[Saved data entries]
/-! ## What a request and its response leave (R221, R222, R230, R232) -/

/-- `t` is `s` after the block `request` was sent from `TXBUF` and the block `b` was received into `RXBUF`; `ending` is what
the history then has besides. -/
structure State.ExchangedTo (s t : State) (request b : Block) (ending : List Event) : Prop where
  cfg : t.cfg = s.cfg
  history : t.history = ending ++ (request.eventsSent s.cfg ++ b.eventsHeard s.cfg).reverse ++ s.history
  session : t.session = s.session.sent.heard b.2
  sent : ∀ i < request.bytes.length, t.txByte i = request.bytes.getD i 0
  received : ∀ i < b.bytes.length, t.rxByte i = b.bytes.getD i 0
  rxcount : t.rxcount = BitVec.ofNat 32 b.bytes.length
  elsewhere : ∀ a, (a < txBase ∨ txBase + request.bytes.length ≤ a) → (a < rxBase ∨ rxBase + windowBytes ≤ a) →
    t.windowByte a = s.windowByte a
  idle : t.pc = .idle
  registers : t.arg0 = s.arg0 ∧ t.cmd = s.cmd ∧ t.memlen = s.memlen ∧ t.hostReads = s.hostReads
  hidden : t.lineMode = s.lineMode ∧ t.attempt = s.attempt ∧ t.chunkAddr = s.chunkAddr ∧ t.chunkLeft = s.chunkLeft ∧
    t.idIndex = s.idIndex ∧ t.kwPos = s.kwPos ∧ t.kwElapsed = s.kwElapsed

/-- The module's block is one that the engine accepts right after it has sent a block. -/
structure State.AcceptsAfterSend (s : State) (b : Block) : Prop where
  counted : b.2.length = b.1.toNat
  fits : b.1.toNat + 1 ≤ s.cfg.maxBlock
  counter : s.session.sent.accepts b.2

/-! ## Connecting (R181 to R191) -/

/-- The events of the wakeup frame (R121). -/
def frameEvents (c : Config) (a : Byte) : List Event :=
  .lineAcquire :: (wakeupBits c a).map (fun v => .lineHold v c.bitMs) ++ [.lineRelease]

/-- The answers of a keyword wait: `none` is an empty poll, `some b` a byte that is there. -/
abbrev KeywordAnswers := List (Option Byte)

/-- The keyword matcher's position after some answers (R183). -/
def keywordAfter (answers : KeywordAnswers) : Fin 4 :=
  answers.foldl (fun pos answer => match answer with
    | none => pos
    | some b => keywordStep pos b) 0

/-- The bytes among the answers. -/
def keywordBytes (answers : KeywordAnswers) : List Byte := answers.filterMap id

/-- What `Poll()` answers (R184). -/
def keywordPolls (answers : KeywordAnswers) : List Bool := answers.map Option.isSome

/-- The events of Generation A's keyword wait (R184). -/
def keywordEvents (answers : KeywordAnswers) : List Event :=
  answers.flatMap (fun answer => match answer with
    | none => [.poll false, .delay 1]
    | some b => [.poll true, .recv b])

/-- The keyword is matched at the last answer and not before, with fewer than `bound` empty polls (R184). -/
structure KeywordFound (bound : Nat) (answers : KeywordAnswers) : Prop where
  found : keywordAfter answers = 3
  first : ∀ n < answers.length, keywordAfter (answers.take n) ≠ 3
  inTime : answers.count none < bound

/-- The keyword is never matched, and the last answer is the empty poll number `bound` (R184). -/
structure KeywordMissed (bound : Nat) (answers : KeywordAnswers) : Prop where
  missed : ∀ n ≤ answers.length, keywordAfter (answers.take n) ≠ 3
  bounded : answers.count none = bound
  lastEmpty : answers.getLast? = some none

/-- The keyword is not matched yet, after fewer than `bound` empty polls (R184, R185). -/
structure KeywordPending (bound : Nat) (answers : KeywordAnswers) : Prop where
  pending : ∀ n ≤ answers.length, keywordAfter (answers.take n) ≠ 3
  inTime : answers.count none < bound

/-- No answer before the last one ended the keyword wait: the keyword was not matched, and fewer than `bound` polls were
empty (R184, R185). -/
structure KeywordOpen (bound : Nat) (answers : KeywordAnswers) : Prop where
  pending : ∀ n < answers.length, keywordAfter (answers.take n) ≠ 3
  inTime : answers.dropLast.count none < bound

/-- The events of a generation's keyword wait (R184, R185). -/
def waitEvents : Gen → KeywordAnswers → List Event
  | .A, answers => keywordEvents answers
  | .B, answers => (keywordBytes answers).map .recv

TASK DIRECTIONS
Write down every line of the data above that includes the string "toNat".

THE COMPLETED TASK
  counted : b.2.length = b.1.toNat
  fits : b.1.toNat + 1 ≤ s.cfg.maxBlock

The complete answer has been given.